Bei Gesprächen mit dem Mädchen kam Frage auf, wer der Vater sei. Da kam ans Tageslicht, dass die Schwangerschaft bei einer Vergewaltigung entstanden war. Ihre Freundin hatte sie dazu überredet, mit ihr zu einem Fluss baden zu gehen. Dort angekommen, ließ die Freundin sie alleine unter dem Vorwand einige Bonbons kaufen zu gehen und ein etwas älterer Vetter dieser Freundin machte sich über die 13-Jährige her, die sich nicht genug wehren konnte.
Die Geschichte ist kein Einzelfall. Und sie kommt wie Vieles hier nie vor Gericht. Man arrangiert sich irgendwie. Vielleicht muss die Familie des Kindesvaters jetzt einen Beitrag zur nicht ganz billigen Krankenhausrechnung beitragen. Abtreibung kommt für die meisten Menschen hier "noch" nicht in Frage, denn ein Kind zu haben ist eine Ehre, keine Schande. Aber ich frage mich, wie eine Freundin so etwas mit einem eigenen Familienangehörigen einfädeln kann. Kann sie denn nicht mitfühlen? Wie kommt sie überhaupt auf den Gedanken, da mitzumachen?
Wenn wir Geschichten aus den Indianerkulturen hören, scheint Vergewaltigung von Mädchen zur Tagesordnung zu gehören. "Das passiert eben jeder einmal!" Aber auch jungen, verheirateten Frauen müssen es gelegentlich erfahren. Das führt sehr oft zu heftigen Familienfehden ein Rattenschwanz von Folgeschäden.
Mich erinnert an eine der wichtigen Triebfedern der hiesigen Kultur - den Neid.
Wenn es einem gut geht, werden die Nachbarn und Freunde schnell neidisch. Dann können sie nicht anders als Tag und Nacht zu überlegen, wie sie dem Glücklichen schaden können. Im Urwald geht man dann zum Schamanen, um einen Fluch auszusprechen und freut sich diebisch an dessen Unglück. Manchmal versucht man einfach, dem anderen sein Glück zu zerstören, zerkratzt den Lack des neuen Autos...... Neid ist der Ursache von viel Leid.
In Afrika haben wir erlebt, dass man den austeigenden Familienangehörigen dann bestiehlt und regelrecht aussaugt wie ein Blutegel.
Für uns stellt sich immer wieder die Frage, warum Menschen nicht eher bereit sind, das Evangelium von Jesus Christus als Befreiung anzunehmen. Es ist schwer, die alte Kultur zu verlassen. Das braucht oft einige Generationen Zeit. Wir sehen da recht selten spektakuläre Durchbrüche.

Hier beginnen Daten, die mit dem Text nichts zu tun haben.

-- ==== Sys2Proof/Machine/Fields.lean ====
section
/-! DEFINITION. Every register field and table-entry field of the register tables of spec/, one constant each:
⟨address, low bit, width, access code, default, least and greatest value the block acts on, image-held, saturating, sealed⟩.
A register takes its fabric address (R24). The words of table `t` of block `k` lie at 2^32·(1+8k+t) + 256·entry + 4·word,
which is the model's own placement of what the table ports reach (DESIGN CHOICE, log 4). -/

namespace Sys2Proof.Machine

/-! ### SYS (block 0) -/

def SYS_ERR_INFO_MASTER : Field := ⟨0x54, 0, 1, .ro, 0, 0, 1, false, false, false⟩
def SYS_ERR_INFO_WRITE : Field := ⟨0x54, 1, 1, .ro, 0, 0, 1, false, false, false⟩
def SYS_ERR_INFO_WIDTH : Field := ⟨0x54, 2, 2, .ro, 0, 0, 3, false, false, false⟩
def SYS_ERR_INFO_KIND : Field := ⟨0x54, 4, 4, .ro, 0, 0, 15, false, false, false⟩
def SYS_APPLY_MASK : Field := ⟨0x10, 0, 20, .wo, 0, 0, 1048575, false, false, false⟩
def SYS_APPLY_STAT_PEND : Field := ⟨0x14, 0, 20, .ro, 0, 0, 1048575, false, false, false⟩
def SYS_STRAP_XDLY : Field := ⟨0x60, 0, 3, .ro, 0, 0, 7, false, false, false⟩
def SYS_STRAP_BOOT_MODE : Field := ⟨0x60, 3, 2, .ro, 0, 0, 3, false, false, false⟩
def SYS_STRAP_PAIR_POS : Field := ⟨0x60, 5, 1, .ro, 0, 0, 1, false, false, false⟩
def SYS_BOOT_STAT_PHASE : Field := ⟨0x64, 0, 4, .ro, 1, 0, 15, false, false, false⟩
def SYS_BOOT_STAT_BANK : Field := ⟨0x64, 4, 1, .ro, 0, 0, 1, false, false, false⟩
def SYS_BOOT_STAT_TRIAL : Field := ⟨0x64, 5, 1, .ro, 0, 0, 1, false, false, false⟩
def SYS_BOOT_STAT_FALLBACK : Field := ⟨0x64, 6, 1, .ro, 0, 0, 1, false, false, false⟩
def SYS_BOOT_STAT_NOREF : Field := ⟨0x64, 7, 1, .ro, 0, 0, 1, false, false, false⟩
def SYS_BOOT_STAT_USER : Field := ⟨0x64, 8, 1, .ro, 0, 0, 1, false, false, false⟩
def SYS_BOOT_STAT_USLOT : Field := ⟨0x64, 9, 1, .ro, 0, 0, 1, false, false, false⟩
def SYS_BOOT_STAT_FACT_BUILTIN : Field := ⟨0x64, 10, 1, .ro, 0, 0, 1, false, false, false⟩
def SYS_IMG_STAT_FAILSEC : Field := ⟨0x68, 0, 8, .ro, 0, 0, 255, false, false, false⟩
def SYS_IMG_STAT_REJITEM : Field := ⟨0x68, 8, 8, .ro, 0, 0, 255, false, false, false⟩
def SYS_IMG_STAT_SCHEMA : Field := ⟨0x68, 16, 16, .ro, 0, 0, 65535, false, false, false⟩
def SYS_RST_CAUSE_PORST : Field := ⟨0x6c, 0, 1, .ro, 0, 0, 1, false, false, false⟩
def SYS_RST_CAUSE_RSTN : Field := ⟨0x6c, 1, 1, .ro, 0, 0, 1, false, false, false⟩
def SYS_RST_CAUSE_WDOG : Field := ⟨0x6c, 2, 1, .ro, 0, 0, 1, false, false, false⟩
def SYS_RST_CAUSE_FWRST : Field := ⟨0x6c, 3, 1, .ro, 0, 0, 1, false, false, false⟩
def SYS_RST_CAUSE_RTCWAKE : Field := ⟨0x6c, 4, 1, .ro, 0, 0, 1, false, false, false⟩
def SYS_SVC_TIME_US : Field := ⟨0x70, 0, 32, .ro, 0, 0, 4294967295, false, false, false⟩
def SYS_LOCK_TIME_MS : Field := ⟨0x74, 0, 32, .ro, 0, 0, 4294967295, false, false, false⟩
def SYS_START_GO : Field := ⟨0x78, 0, 1, .wo, 0, 0, 1, false, false, false⟩
def SYS_START_CFG_WAITLOCK : Field := ⟨0x7c, 0, 1, .rwa, 1, 0, 1, true, false, false⟩
def SYS_START_CFG_LOCKWAIT : Field := ⟨0x7c, 8, 8, .rwa, 0x3c, 0, 255, true, false, false⟩
def SYS_ID_STEP : Field := ⟨0x0, 0, 8, .ro, 0x21, 0, 255, false, false, false⟩
def SYS_ID_PART : Field := ⟨0x0, 8, 16, .ro, 0x9640, 0, 65535, false, false, false⟩
def SYS_SN_LO_SN : Field := ⟨0x30, 0, 32, .ro, 0, 0, 4294967295, false, false, false⟩
def SYS_SN_HI_SN : Field := ⟨0x34, 0, 32, .ro, 0, 0, 4294967295, false, false, false⟩
def SYS_CAPS_VALUE : Field := ⟨0x8, 0, 32, .ro, 0x3F710884, 0, 4294967295, false, false, false⟩
def SYS_IRQ_ROUTE_LINES (n : Nat) : Field := ⟨0x18 + 4 * (n / 8), 4 * (n % 8), 4, .rwa, 0, 0, 15, true, false, false⟩
def SYS_IRQ_SUM_SUM : Field := ⟨0x24, 0, 20, .ro, 0, 0, 1048575, false, false, false⟩
def SYS_NMI_CAUSE_CLKFAIL : Field := ⟨0x28, 0, 1, .ro, 0, 0, 1, false, false, false⟩
def SYS_NMI_CAUSE_FALLSTART : Field := ⟨0x28, 1, 1, .ro, 0, 0, 1, false, false, false⟩
def SYS_NMI_CAUSE_VOTE : Field := ⟨0x28, 2, 1, .ro, 0, 0, 1, false, false, false⟩
def SYS_NMI_CAUSE_LOGMEM : Field := ⟨0x28, 3, 1, .ro, 0, 0, 1, false, false, false⟩
def SYS_NMI_CAUSE_UNCORR : Field := ⟨0x28, 4, 1, .ro, 0, 0, 1, false, false, false⟩
def SYS_NMI_ACK_MASK : Field := ⟨0x2C, 0, 32, .wo, 0, 0, 4294967295, false, false, false⟩
def SYS_FAB_WR_MC_COUNT : Field := ⟨0x40, 0, 32, .roc, 0, 0, 4294967295, false, false, false⟩
def SYS_FAB_WR_HC_COUNT : Field := ⟨0x44, 0, 32, .roc, 0, 0, 4294967295, false, false, false⟩
def SYS_FAB_CONT_COUNT : Field := ⟨0x48, 0, 32, .roc, 0, 0, 4294967295, false, false, false⟩
def SYS_ERR_ADDR_ADDR : Field := ⟨0x50, 0, 32, .ro, 0, 0, 4294967295, false, false, false⟩

/-! ### CLK (block 1) -/

def CLK_CTRL_IRC_EN : Field := ⟨0x10000, 0, 1, .rwa, 1, 0, 1, true, false, false⟩
def CLK_CTRL_FO_RELOCK : Field := ⟨0x10000, 1, 1, .rwa, 1, 0, 1, true, false, false⟩
def CLK_SW_TARGET : Field := ⟨0x10004, 0, 2, .wo, 0, 0, 3, false, false, false⟩
def CLK_STAT_STATE : Field := ⟨0x10008, 0, 3, .ro, 0, 0, 7, false, false, false⟩
def CLK_STAT_REF_OK : Field := ⟨0x10008, 3, 1, .ro, 0, 0, 1, false, false, false⟩
def CLK_STAT_IRC_STABLE : Field := ⟨0x10008, 4, 1, .ro, 0, 0, 1, false, false, false⟩
def CLK_STAT_PLL_LOCK : Field := ⟨0x10008, 5, 1, .ro, 0, 0, 1, false, false, false⟩
def CLK_STAT_SW_BUSY : Field := ⟨0x10008, 6, 1, .ro, 0, 0, 1, false, false, false⟩
def CLK_MON_CNT_COUNT : Field := ⟨0x1000c, 0, 10, .ro, 0, 0, 1023, false, false, false⟩
def CLK_MON_TRIPS_TRIPS : Field := ⟨0x10010, 0, 16, .roc, 0, 0, 65535, false, true, false⟩
def CLK_IRC_TRIM_TRIM : Field := ⟨0x10014, 0, 12, .ro, 0, 0, 4095, false, false, false⟩
def CLK_GATE_CFG_LANES_ON : Field := ⟨0x10018, 0, 1, .rw, 0, 0, 1, true, false, false⟩
def CLK_GATE_CFG_ELS_ON : Field := ⟨0x10018, 1, 1, .rw, 0, 0, 1, true, false, false⟩
def CLK_GATE_CFG_PHY_ON : Field := ⟨0x10018, 2, 1, .rw, 0, 0, 1, true, false, false⟩
def CLK_GATE_CFG_HOST_ON : Field := ⟨0x10018, 3, 1, .rw, 0, 0, 1, true, false, false⟩
def CLK_FORCED_CNT_FORCED : Field := ⟨0x1001c, 0, 16, .roc, 0, 0, 65535, false, true, false⟩

/-! ### PWR (block 2) -/

def PWR_DOMAIN_EN_ON01 : Field := ⟨0x8000, 0, 2, .ro, 3, 0, 3, false, false, false⟩
def PWR_DOMAIN_EN_EN : Field := ⟨0x8000, 2, 6, .rwa, 0x1f, 0, 63, true, false, false⟩
def PWR_STAT_ON : Field := ⟨0x8004, 0, 8, .ro, 3, 0, 255, false, false, false⟩
def PWR_STAT_BUSY : Field := ⟨0x8004, 8, 8, .ro, 0, 0, 255, false, false, false⟩
def PWR_HIB_CMD : Field := ⟨0x8008, 0, 32, .wo, 0, 0, 4294967295, false, false, false⟩
def PWR_WAKE_CFG_RTC : Field := ⟨0x800c, 0, 1, .rw, 0, 0, 1, true, false, false⟩
def PWR_WAKE_CFG_FASTWAKE : Field := ⟨0x800c, 1, 1, .rw, 0, 0, 1, true, false, false⟩
def PWR_WAKE_SEC_SEC : Field := ⟨0x8010, 0, 32, .rw, 0, 0, 4294967295, true, false, false⟩
def PWR_PFAIL_STAT_PFAIL : Field := ⟨0x8014, 0, 1, .ro, 0, 0, 1, false, false, false⟩
def PWR_PFAIL_STAT_COPY_DONE : Field := ⟨0x8014, 1, 1, .ro, 0, 0, 1, false, false, false⟩
def PWR_PFAIL_CNT_COUNT : Field := ⟨0x8018, 0, 16, .roc, 0, 0, 65535, false, true, false⟩

/-! ### TNS (block 3) -/

def TNS_SNAP_GO : Field := ⟨0x20000, 0, 1, .wo, 0, 0, 1, false, false, false⟩
def TNS_SEC_HI_SEC : Field := ⟨0x20004, 0, 16, .ro, 0, 0, 65535, false, false, false⟩
def TNS_SEC_LO_SEC : Field := ⟨0x20008, 0, 32, .ro, 0, 0, 4294967295, false, false, false⟩
def TNS_NS_NS : Field := ⟨0x2000c, 0, 30, .ro, 0, 0, 1073741823, false, false, false⟩
def TNS_FRAC_FRAC : Field := ⟨0x20010, 0, 32, .ro, 0, 0, 4294967295, false, false, false⟩
def TNS_SNAP_Q_EPOCH : Field := ⟨0x20014, 0, 16, .ro, 0, 0, 65535, false, false, false⟩
def TNS_SNAP_Q_QUAL : Field := ⟨0x20014, 16, 2, .ro, 2, 0, 3, false, false, false⟩
def TNS_SNAP_Q_IRC : Field := ⟨0x20014, 18, 1, .ro, 0, 0, 1, false, false, false⟩
def TNS_INC_LO_FRAC : Field := ⟨0x20018, 0, 32, .rw, 0x80000000, 0, 4294967295, false, false, false⟩
def TNS_INC_HI_NS : Field := ⟨0x2001c, 0, 4, .rw, 2, 0, 15, false, false, false⟩
def TNS_INC_ALT_LO_FRAC : Field := ⟨0x20020, 0, 32, .rw, 0x80000000, 0, 4294967295, false, false, false⟩
def TNS_INC_ALT_HI_NS : Field := ⟨0x20024, 0, 4, .rw, 2, 0, 15, false, false, false⟩
def TNS_XFER_GO : Field := ⟨0x20028, 0, 1, .wo, 0, 0, 1, false, false, false⟩
def TNS_INC_LIM_PPM : Field := ⟨0x2002c, 0, 10, .rwa, 0x1f4, 1, 1000, true, false, false⟩
def TNS_STEP_SEC_SEC : Field := ⟨0x20030, 0, 32, .rw, 0, 0, 4294967295, false, false, false⟩
def TNS_STEP_NS_NS : Field := ⟨0x20034, 0, 30, .rw, 0, 0, 1073741823, false, false, false⟩
def TNS_STEP_CMD_GO : Field := ⟨0x20038, 0, 1, .wo, 0, 0, 1, false, false, false⟩
def TNS_STEP_MAX_NS : Field := ⟨0x2003c, 0, 20, .rwa, 0x3e8, 0, 1000000, true, false, false⟩
def TNS_CTRL_PRIO : Field := ⟨0x20040, 0, 16, .rwa, 0x4321, 0, 65535, true, false, false⟩
def TNS_CTRL_REVERT : Field := ⟨0x20040, 16, 8, .rwa, 0xa, 0, 255, true, false, false⟩
def TNS_SERVO_LOCK_THR : Field := ⟨0x20044, 0, 16, .rwa, 0x64, 10, 65535, true, false, false⟩
def TNS_SERVO_TC : Field := ⟨0x20044, 16, 8, .rwa, 0x10, 1, 255, true, false, false⟩
def TNS_HOLD_HOLD_MAX : Field := ⟨0x20048, 0, 16, .rwa, 0x258, 0, 65535, true, false, false⟩
def TNS_HOLD_RATE : Field := ⟨0x20048, 16, 16, .rwa, 0x32, 0, 65535, true, false, false⟩
def TNS_STAT_STATE : Field := ⟨0x2004c, 0, 3, .ro, 0, 0, 7, false, false, false⟩
def TNS_STAT_SRC : Field := ⟨0x2004c, 4, 3, .ro, 0, 0, 7, false, false, false⟩
def TNS_STAT_XFER : Field := ⟨0x2004c, 7, 1, .ro, 0, 0, 1, false, false, false⟩
def TNS_STAT_TQ : Field := ⟨0x2004c, 8, 4, .ro, 0xf, 0, 15, false, false, false⟩
def TNS_STAT_UNLK : Field := ⟨0x2004c, 12, 2, .ro, 3, 0, 3, false, false, false⟩
def TNS_STAT_IRC : Field := ⟨0x2004c, 14, 1, .ro, 0, 0, 1, false, false, false⟩
def TNS_STAT_SLEW : Field := ⟨0x2004c, 15, 1, .ro, 0, 0, 1, false, false, false⟩
def TNS_STAT_ALT_OK : Field := ⟨0x2004c, 16, 1, .ro, 0, 0, 1, false, false, false⟩
def TNS_EPOCH_EPOCH : Field := ⟨0x20050, 0, 16, .ro, 0, 0, 65535, false, false, false⟩
def TNS_OFFSET_NS : Field := ⟨0x20054, 0, 32, .ro, 0, 0, 4294967295, false, false, false⟩
def TNS_UTC_OFS : Field := ⟨0x20058, 0, 16, .rwa, 0x25, 0, 65535, true, false, false⟩
def TNS_UTC_LSP : Field := ⟨0x20058, 16, 1, .ro, 0, 0, 1, false, false, false⟩
def TNS_UTC_LSDIR : Field := ⟨0x20058, 17, 1, .ro, 0, 0, 1, false, false, false⟩
def TNS_UTC_LSOCC : Field := ⟨0x20058, 18, 1, .ro, 0, 0, 1, false, false, false⟩
def TNS_DOMA_CFG_DOMAIN : Field := ⟨0x20060, 0, 8, .rwa, 0xfe, 0, 255, true, false, false⟩
def TNS_DOMA_CFG_PORT : Field := ⟨0x20060, 8, 2, .rwa, 0, 0, 3, true, false, false⟩
def TNS_DOMA_CFG_PROFILE : Field := ⟨0x20060, 10, 1, .rwa, 0, 0, 1, true, false, false⟩
def TNS_DOMA_CFG_ROLE : Field := ⟨0x20060, 11, 1, .rwa, 0, 0, 1, true, false, false⟩
def TNS_DOMA_CFG_ONESTEP : Field := ⟨0x20060, 12, 1, .rwa, 1, 0, 1, true, false, false⟩
def TNS_DOMA_CFG_EN : Field := ⟨0x20060, 13, 1, .rwa, 1, 0, 1, true, false, false⟩
def TNS_DOMB_CFG_DOMAIN : Field := ⟨0x20064, 0, 8, .rwa, 0, 0, 255, true, false, false⟩
def TNS_DOMB_CFG_PORT : Field := ⟨0x20064, 8, 2, .rwa, 1, 0, 3, true, false, false⟩
def TNS_DOMB_CFG_PROFILE : Field := ⟨0x20064, 10, 1, .rwa, 1, 0, 1, true, false, false⟩
def TNS_DOMB_CFG_ROLE : Field := ⟨0x20064, 11, 1, .rwa, 0, 0, 1, true, false, false⟩
def TNS_DOMB_CFG_ONESTEP : Field := ⟨0x20064, 12, 1, .rwa, 1, 0, 1, true, false, false⟩
def TNS_DOMB_CFG_EN : Field := ⟨0x20064, 13, 1, .rwa, 0, 0, 1, true, false, false⟩
def TNS_PPSI_CFG_EN : Field := ⟨0x20068, 0, 1, .rwa, 0, 0, 1, true, false, false⟩
def TNS_PPSI_CFG_POL : Field := ⟨0x20068, 1, 1, .rwa, 0, 0, 1, true, false, false⟩
def TNS_PPSI_CFG_DELAY : Field := ⟨0x20068, 16, 16, .rwa, 0, 0, 65535, true, false, false⟩
def TNS_PPSO_CFG_EN : Field := ⟨0x2006c, 0, 1, .rwa, 1, 0, 1, true, false, false⟩
def TNS_PPSO_CFG_MODE : Field := ⟨0x2006c, 1, 2, .rwa, 1, 0, 2, true, false, false⟩
def TNS_PPSO_CFG_POL : Field := ⟨0x2006c, 3, 1, .rwa, 0, 0, 1, true, false, false⟩
def TNS_PPSO_CFG_WIDTH : Field := ⟨0x2006c, 4, 10, .rwa, 0x64, 1, 900, true, false, false⟩
def TNS_PPSO_CFG_ADV : Field := ⟨0x2006c, 16, 16, .rwa, 0, 0, 65535, true, false, false⟩
def TNS_IRIG_CFG_EN : Field := ⟨0x20070, 0, 1, .rwa, 0, 0, 1, true, false, false⟩
def TNS_IRIG_CFG_POL : Field := ⟨0x20070, 1, 1, .rwa, 0, 0, 1, true, false, false⟩
def TNS_IRIG_CFG_UTC : Field := ⟨0x20070, 2, 1, .rwa, 1, 0, 1, true, false, false⟩
def TNS_IRIG_CFG_REQ1344 : Field := ⟨0x20070, 3, 1, .rwa, 1, 0, 1, true, false, false⟩
def TNS_IRIG_CFG_DELAY : Field := ⟨0x20070, 16, 16, .rwa, 0, 0, 65535, true, false, false⟩
def TNS_STEP_CNT_FWD : Field := ⟨0x20080, 0, 16, .roc, 0, 0, 65535, false, true, false⟩
def TNS_STEP_CNT_BACK : Field := ⟨0x20080, 16, 16, .roc, 0, 0, 65535, false, true, false⟩
def TNS_PCOR_TX_COR (n : Nat) : Field := ⟨0x20100 + 0x8 * n, 0, 20, .rwa, 0, 0, 1048575, true, false, false⟩
def TNS_PCOR_RX_COR (n : Nat) : Field := ⟨0x20104 + 0x8 * n, 0, 20, .rwa, 0, 0, 1048575, true, false, false⟩
def TNS_TSQ_STAT_COUNT (n : Nat) : Field := ⟨0x20200 + 0x20 * n, 0, 7, .ro, 0, 0, 127, false, false, false⟩
def TNS_TSQ_W (n : Nat) (i : Nat) : Field := ⟨0x20204 + 0x20 * n + 0x4 * i, 0, 32, .ro, 0, 0, 4294967295, false, false, false⟩
def TNS_TSQ_POP_POP (n : Nat) : Field := ⟨0x20218 + 0x20 * n, 0, 1, .wo, 0, 0, 1, false, false, false⟩
def TNS_TSQ_LOST_LOST (n : Nat) : Field := ⟨0x2021c + 0x20 * n, 0, 16, .roc, 0, 0, 65535, false, false, false⟩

Mittwoch, 7. Dezember 2011

Wie weit geht die Einschränkung der Pressefreiheit?

Unser Präsident hat in den letzten Wochen für internationale Schlagzeilen gesorgt durch einen Prozess gegen die größte Zeitung des Landes. Journalisten sind angeklagt, einer von ihnen hat sich rechtzeitig ins Exil nach Miami abgesetzt. Die Zeitung wird verklagt, dem Präsidenten 90 Mio. Dollar Schadensersatz zu zahlen. Das Urteil in letzter Instanz steht noch aus. Es sieht aber ganz nach einer Verurteilung aus. Die Regierung hat ihre Informationsquellen für die kritischen Medien wasserdicht gemacht. Der Propagandaapparat der Regierung wird ausgeweitet. Doch die Gegner sind auch nicht zimperlich und bewegen sich in ganz anderen Medien, nämlich den sozialen Netzwerken.
Twitter und Facebook und andere haben ja in den letzten Monaten ihre neue Sprengkraft gezeigt. Der politische Umsturz in Ägypten und Libyen sind nur Beispiele. In England haben sich Demonstranten scheinbar spontan zu Kundgebungen und Demonstrationen getroffen, zusammengerufen über die sozialen Netzwerke des Internets. Die Wall – Street - Gegner in aller Welt haben sich dadurch organisiert. Der Wahlerfolg der Piratenpartei in Berlin ist in erster Linie ein Erfolg der Werbung über virtuelle Netzwerke. Für Regierungen aller Couleur ist diese Bewegung zunächst einmal beängstigend, weil schlecht steuerbar. Menschen drücken dadurch ihre Gefühle aus und die können sich sehr schnell von Anerkennung bis zu Hass ändern.
Ähnliches läuft derzeit in Ecuador ab und Präsident Rafael Correa hat angekündigt, die sozialen Netzwerke zu beschneiden. Eklatanter Fall ist der eines 44-jährigen, der in Twitter den Präsidenten bis hin zu Morddrohungen beleidigte. Er wurde daraufhin festgenommen und erst nach einer Entschuldigung wieder freigelassen. Da haben andere Gegner etwa bei demonstrativen Gesten gegen den Präsidenten bei Besuchen in einem Ort ganz andere Strafen durchstehen müssen. Jetzt wurde angedroht, die sozialen Netzwerke zu beschränken. Das Wie steht noch aus.
Es ist leicht, die Benutzer zu orten. Der Mensch wird immer leichter kontrollierbar und Sicherheit im Internet gibt es längst nicht mehr. Welchen technischen Aufwand betreiben Industrieunternehmen und Regierungen heute gegen Spionage? Weakileaks zeigt uns deutlich, welche politischen Auswirkungen die Veröffentlichung geheimer Botschaften haben können.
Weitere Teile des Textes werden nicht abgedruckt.